+++ TASK MATERIAL

/-! ## bump -/

@[simp] theorem State.bump_pending (s : State) (u o n : Nat) : (s.bump u o n).pending = s.pending := rfl
@[simp] theorem State.bump_outbox (s : State) (u o n : Nat) : (s.bump u o n).outbox = s.outbox := rfl
@[simp] theorem State.bump_fresh (s : State) (u o n : Nat) : (s.bump u o n).fresh = s.fresh := rfl
@[simp] theorem State.bump_now (s : State) (u o n : Nat) : (s.bump u o n).now = s.now := rfl
@[simp] theorem State.bump_stage (s : State) (u o n : Nat) : (s.bump u o n).stage = s.stage := rfl
@[simp] theorem State.bump_profSel (s : State) (u o n : Nat) : (s.bump u o n).profSel = s.profSel := rfl
@[simp] theorem State.bump_nodeId (s : State) (u o n : Nat) : (s.bump u o n).nodeId = s.nodeId := rfl
@[simp] theorem State.bump_hrefclk (s : State) (u o n : Nat) : (s.bump u o n).hrefclk = s.hrefclk := rfl
@[simp] theorem State.bump_strefclk (s : State) (u o n : Nat) : (s.bump u o n).strefclk = s.strefclk := rfl
@[simp] theorem State.bump_farRefInternal (s : State) (u o n : Nat) : (s.bump u o n).farRefInternal = s.farRefInternal := rfl
@[simp] theorem State.bump_units (s : State) (u o n : Nat) : (s.bump u o n).units = s.units := rfl
@[simp] theorem State.bump_blobs (s : State) (u o n : Nat) : (s.bump u o n).blobs = s.blobs := rfl
@[simp] theorem State.bump_sessions (s : State) (u o n : Nat) : (s.bump u o n).sessions = s.sessions := rfl
@[simp] theorem State.bump_nonces (s : State) (u o n : Nat) : (s.bump u o n).nonces = s.nonces := rfl
@[simp] theorem State.bump_heldMsgs (s : State) (u o n : Nat) : (s.bump u o n).heldMsgs = s.heldMsgs := rfl
@[simp] theorem State.bump_profiles (s : State) (u o n : Nat) : (s.bump u o n).profiles = s.profiles := rfl
@[simp] theorem State.bump_extents (s : State) (u o n : Nat) : (s.bump u o n).extents = s.extents := rfl
@[simp] theorem State.bump_tags (s : State) (u o n : Nat) : (s.bump u o n).tags = s.tags := rfl
@[simp] theorem State.bump_regions (s : State) (u o n : Nat) : (s.bump u o n).regions = s.regions := rfl
@[simp] theorem State.bump_tileMap (s : State) (u o n : Nat) : (s.bump u o n).tileMap = s.tileMap := rfl
@[simp] theorem State.bump_oldHomes (s : State) (u o n : Nat) : (s.bump u o n).oldHomes = s.oldHomes := rfl
@[simp] theorem State.bump_versions (s : State) (u o n : Nat) : (s.bump u o n).versions = s.versions := rfl
@[simp] theorem State.bump_nextVersion (s : State) (u o n : Nat) : (s.bump u o n).nextVersion = s.nextVersion := rfl
@[simp] theorem State.bump_mapCache (s : State) (u o n : Nat) : (s.bump u o n).mapCache = s.mapCache := rfl
@[simp] theorem State.bump_near (s : State) (u o n : Nat) : (s.bump u o n).near = s.near := rfl
@[simp] theorem State.bump_channels (s : State) (u o n : Nat) : (s.bump u o n).channels = s.channels := rfl
@[simp] theorem State.bump_segStates (s : State) (u o n : Nat) : (s.bump u o n).segStates = s.segStates := rfl
@[simp] theorem State.bump_trainedAt (s : State) (u o n : Nat) : (s.bump u o n).trainedAt = s.trainedAt := rfl
@[simp] theorem State.bump_caddy (s : State) (u o n : Nat) : (s.bump u o n).caddy = s.caddy := rfl
@[simp] theorem State.bump_caddyBad (s : State) (u o n : Nat) : (s.bump u o n).caddyBad = s.caddyBad := rfl
@[simp] theorem State.bump_caddyFailed (s : State) (u o n : Nat) : (s.bump u o n).caddyFailed = s.caddyFailed := rfl
@[simp] theorem State.bump_caddySoft (s : State) (u o n : Nat) : (s.bump u o n).caddySoft = s.caddySoft := rfl
@[simp] theorem State.bump_farPorts (s : State) (u o n : Nat) : (s.bump u o n).farPorts = s.farPorts := rfl
@[simp] theorem State.bump_farMem (s : State) (u o n : Nat) : (s.bump u o n).farMem = s.farMem := rfl
@[simp] theorem State.bump_segs (s : State) (u o n : Nat) : (s.bump u o n).segs = s.segs := rfl
@[simp] theorem State.bump_segSeq (s : State) (u o n : Nat) : (s.bump u o n).segSeq = s.segSeq := rfl
@[simp] theorem State.bump_farRecs (s : State) (u o n : Nat) : (s.bump u o n).farRecs = s.farRecs := rfl
@[simp] theorem State.bump_t3crcs (s : State) (u o n : Nat) : (s.bump u o n).t3crcs = s.t3crcs := rfl
@[simp] theorem State.bump_cleanCopies (s : State) (u o n : Nat) : (s.bump u o n).cleanCopies = s.cleanCopies := rfl
@[simp] theorem State.bump_nextCopy (s : State) (u o n : Nat) : (s.bump u o n).nextCopy = s.nextCopy := rfl
@[simp] theorem State.bump_accesses (s : State) (u o n : Nat) : (s.bump u o n).accesses = s.accesses := rfl
@[simp] theorem State.bump_nextAccess (s : State) (u o n : Nat) : (s.bump u o n).nextAccess = s.nextAccess := rfl
@[simp] theorem State.bump_sweeps (s : State) (u o n : Nat) : (s.bump u o n).sweeps = s.sweeps := rfl
@[simp] theorem State.bump_frTables (s : State) (u o n : Nat) : (s.bump u o n).frTables = s.frTables := rfl
@[simp] theorem State.bump_llTables (s : State) (u o n : Nat) : (s.bump u o n).llTables = s.llTables := rfl
@[simp] theorem State.bump_moves (s : State) (u o n : Nat) : (s.bump u o n).moves = s.moves := rfl
@[simp] theorem State.bump_perst (s : State) (u o n : Nat) : (s.bump u o n).perst = s.perst := rfl
@[simp] theorem State.bump_moveWaits (s : State) (u o n : Nat) : (s.bump u o n).moveWaits = s.moveWaits := rfl
@[simp] theorem State.bump_moveUses (s : State) (u o n : Nat) : (s.bump u o n).moveUses = s.moveUses := rfl
@[simp] theorem State.bump_shareLog (s : State) (u o n : Nat) : (s.bump u o n).shareLog = s.shareLog := rfl
@[simp] theorem State.bump_writeAborts (s : State) (u o n : Nat) : (s.bump u o n).writeAborts = s.writeAborts := rfl
@[simp] theorem State.bump_epochs (s : State) (u o n : Nat) : (s.bump u o n).epochs = s.epochs := rfl
@[simp] theorem State.bump_demoting (s : State) (u o n : Nat) : (s.bump u o n).demoting = s.demoting := rfl
@[simp] theorem State.bump_stuck (s : State) (u o n : Nat) : (s.bump u o n).stuck = s.stuck := rfl
@[simp] theorem State.bump_held (s : State) (u o n : Nat) : (s.bump u o n).held = s.held := rfl
@[simp] theorem State.bump_cads (s : State) (u o n : Nat) : (s.bump u o n).cads = s.cads := rfl
@[simp] theorem State.bump_sched (s : State) (u o n : Nat) : (s.bump u o n).sched = s.sched := rfl
@[simp] theorem State.bump_markers (s : State) (u o n : Nat) : (s.bump u o n).markers = s.markers := rfl
@[simp] theorem State.bump_pins (s : State) (u o n : Nat) : (s.bump u o n).pins = s.pins := rfl
@[simp] theorem State.bump_tallies (s : State) (u o n : Nat) : (s.bump u o n).tallies = s.tallies := rfl
@[simp] theorem State.bump_shareds (s : State) (u o n : Nat) : (s.bump u o n).shareds = s.shareds := rfl
@[simp] theorem State.bump_insts (s : State) (u o n : Nat) : (s.bump u o n).insts = s.insts := rfl
@[simp] theorem State.bump_headInst (s : State) (u o n : Nat) : (s.bump u o n).headInst = s.headInst := rfl
@[simp] theorem State.bump_attaches (s : State) (u o n : Nat) : (s.bump u o n).attaches = s.attaches := rfl
@[simp] theorem State.bump_results (s : State) (u o n : Nat) : (s.bump u o n).results = s.results := rfl
@[simp] theorem State.bump_conflicts (s : State) (u o n : Nat) : (s.bump u o n).conflicts = s.conflicts := rfl
@[simp] theorem State.bump_keys (s : State) (u o n : Nat) : (s.bump u o n).keys = s.keys := rfl
@[simp] theorem State.bump_nextBinding (s : State) (u o n : Nat) : (s.bump u o n).nextBinding = s.nextBinding := rfl
@[simp] theorem State.bump_drbgFailed (s : State) (u o n : Nat) : (s.bump u o n).drbgFailed = s.drbgFailed := rfl
@[simp] theorem State.bump_drbgUses (s : State) (u o n : Nat) : (s.bump u o n).drbgUses = s.drbgUses := rfl
@[simp] theorem State.bump_injects (s : State) (u o n : Nat) : (s.bump u o n).injects = s.injects := rfl
@[simp] theorem State.bump_fw (s : State) (u o n : Nat) : (s.bump u o n).fw = s.fw := rfl
@[simp] theorem State.bump_spdm (s : State) (u o n : Nat) : (s.bump u o n).spdm = s.spdm := rfl
@[simp] theorem State.bump_clusters (s : State) (u o n : Nat) : (s.bump u o n).clusters = s.clusters := rfl
@[simp] theorem State.bump_threads (s : State) (u o n : Nat) : (s.bump u o n).threads = s.threads := rfl
@[simp] theorem State.bump_loads (s : State) (u o n : Nat) : (s.bump u o n).loads = s.loads := rfl
@[simp] theorem State.bump_nextLoad (s : State) (u o n : Nat) : (s.bump u o n).nextLoad = s.nextLoad := rfl
@[simp] theorem State.bump_mvReqs (s : State) (u o n : Nat) : (s.bump u o n).mvReqs = s.mvReqs := rfl
@[simp] theorem State.bump_jobs (s : State) (u o n : Nat) : (s.bump u o n).jobs = s.jobs := rfl
@[simp] theorem State.bump_lds (s : State) (u o n : Nat) : (s.bump u o n).lds = s.lds := rfl
@[simp] theorem State.bump_dmas (s : State) (u o n : Nat) : (s.bump u o n).dmas = s.dmas := rfl
@[simp] theorem State.bump_nextDma (s : State) (u o n : Nat) : (s.bump u o n).nextDma = s.nextDma := rfl
@[simp] theorem State.bump_legs (s : State) (u o n : Nat) : (s.bump u o n).legs = s.legs := rfl
@[simp] theorem State.bump_sports (s : State) (u o n : Nat) : (s.bump u o n).sports = s.sports := rfl
@[simp] theorem State.bump_span (s : State) (u o n : Nat) : (s.bump u o n).span = s.span := rfl
@[simp] theorem State.bump_allDown (s : State) (u o n : Nat) : (s.bump u o n).allDown = s.allDown := rfl
@[simp] theorem State.bump_chrysalis (s : State) (u o n : Nat) : (s.bump u o n).chrysalis = s.chrysalis := rfl
@[simp] theorem State.bump_power (s : State) (u o n : Nat) : (s.bump u o n).power = s.power := rfl
@[simp] theorem State.bump_poisons (s : State) (u o n : Nat) : (s.bump u o n).poisons = s.poisons := rfl
@[simp] theorem State.bump_errLog (s : State) (u o n : Nat) : (s.bump u o n).errLog = s.errLog := rfl
@[simp] theorem State.bump_errSeq (s : State) (u o n : Nat) : (s.bump u o n).errSeq = s.errSeq := rfl
@[simp] theorem State.bump_errFull (s : State) (u o n : Nat) : (s.bump u o n).errFull = s.errFull := rfl
@[simp] theorem State.bump_errHistory (s : State) (u o n : Nat) : (s.bump u o n).errHistory = s.errHistory := rfl
@[simp] theorem State.bump_repairMap (s : State) (u o n : Nat) : (s.bump u o n).repairMap = s.repairMap := rfl
@[simp] theorem State.bump_repairSeq (s : State) (u o n : Nat) : (s.bump u o n).repairSeq = s.repairSeq := rfl
@[simp] theorem State.bump_contained (s : State) (u o n : Nat) : (s.bump u o n).contained = s.contained := rfl
@[simp] theorem State.bump_faults (s : State) (u o n : Nat) : (s.bump u o n).faults = s.faults := rfl
@[simp] theorem State.bump_lastRaised (s : State) (u o n : Nat) : (s.bump u o n).lastRaised = s.lastRaised := rfl
@[simp] theorem State.bump_telem (s : State) (u o n : Nat) : (s.bump u o n).telem = s.telem := rfl
@[simp] theorem State.bump_cores (s : State) (u o n : Nat) : (s.bump u o n).cores = s.cores := rfl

++++++

An exact transcription of the lines from the start of the listing through the line bearing "s.tags := rfl" is the whole answer.

RESPONSE AREA:
/-! ## bump -/

@[simp] theorem State.bump_pending (s : State) (u o n : Nat) : (s.bump u o n).pending = s.pending := rfl
@[simp] theorem State.bump_outbox (s : State) (u o n : Nat) : (s.bump u o n).outbox = s.outbox := rfl
@[simp] theorem State.bump_fresh (s : State) (u o n : Nat) : (s.bump u o n).fresh = s.fresh := rfl
@[simp] theorem State.bump_now (s : State) (u o n : Nat) : (s.bump u o n).now = s.now := rfl
@[simp] theorem State.bump_stage (s : State) (u o n : Nat) : (s.bump u o n).stage = s.stage := rfl
@[simp] theorem State.bump_profSel (s : State) (u o n : Nat) : (s.bump u o n).profSel = s.profSel := rfl
@[simp] theorem State.bump_nodeId (s : State) (u o n : Nat) : (s.bump u o n).nodeId = s.nodeId := rfl
@[simp] theorem State.bump_hrefclk (s : State) (u o n : Nat) : (s.bump u o n).hrefclk = s.hrefclk := rfl
@[simp] theorem State.bump_strefclk (s : State) (u o n : Nat) : (s.bump u o n).strefclk = s.strefclk := rfl
@[simp] theorem State.bump_farRefInternal (s : State) (u o n : Nat) : (s.bump u o n).farRefInternal = s.farRefInternal := rfl
@[simp] theorem State.bump_units (s : State) (u o n : Nat) : (s.bump u o n).units = s.units := rfl
@[simp] theorem State.bump_blobs (s : State) (u o n : Nat) : (s.bump u o n).blobs = s.blobs := rfl
@[simp] theorem State.bump_sessions (s : State) (u o n : Nat) : (s.bump u o n).sessions = s.sessions := rfl
@[simp] theorem State.bump_nonces (s : State) (u o n : Nat) : (s.bump u o n).nonces = s.nonces := rfl
@[simp] theorem State.bump_heldMsgs (s : State) (u o n : Nat) : (s.bump u o n).heldMsgs = s.heldMsgs := rfl
@[simp] theorem State.bump_profiles (s : State) (u o n : Nat) : (s.bump u o n).profiles = s.profiles := rfl
@[simp] theorem State.bump_extents (s : State) (u o n : Nat) : (s.bump u o n).extents = s.extents := rfl
@[simp] theorem State.bump_tags (s : State) (u o n : Nat) : (s.bump u o n).tags = s.tags := rfl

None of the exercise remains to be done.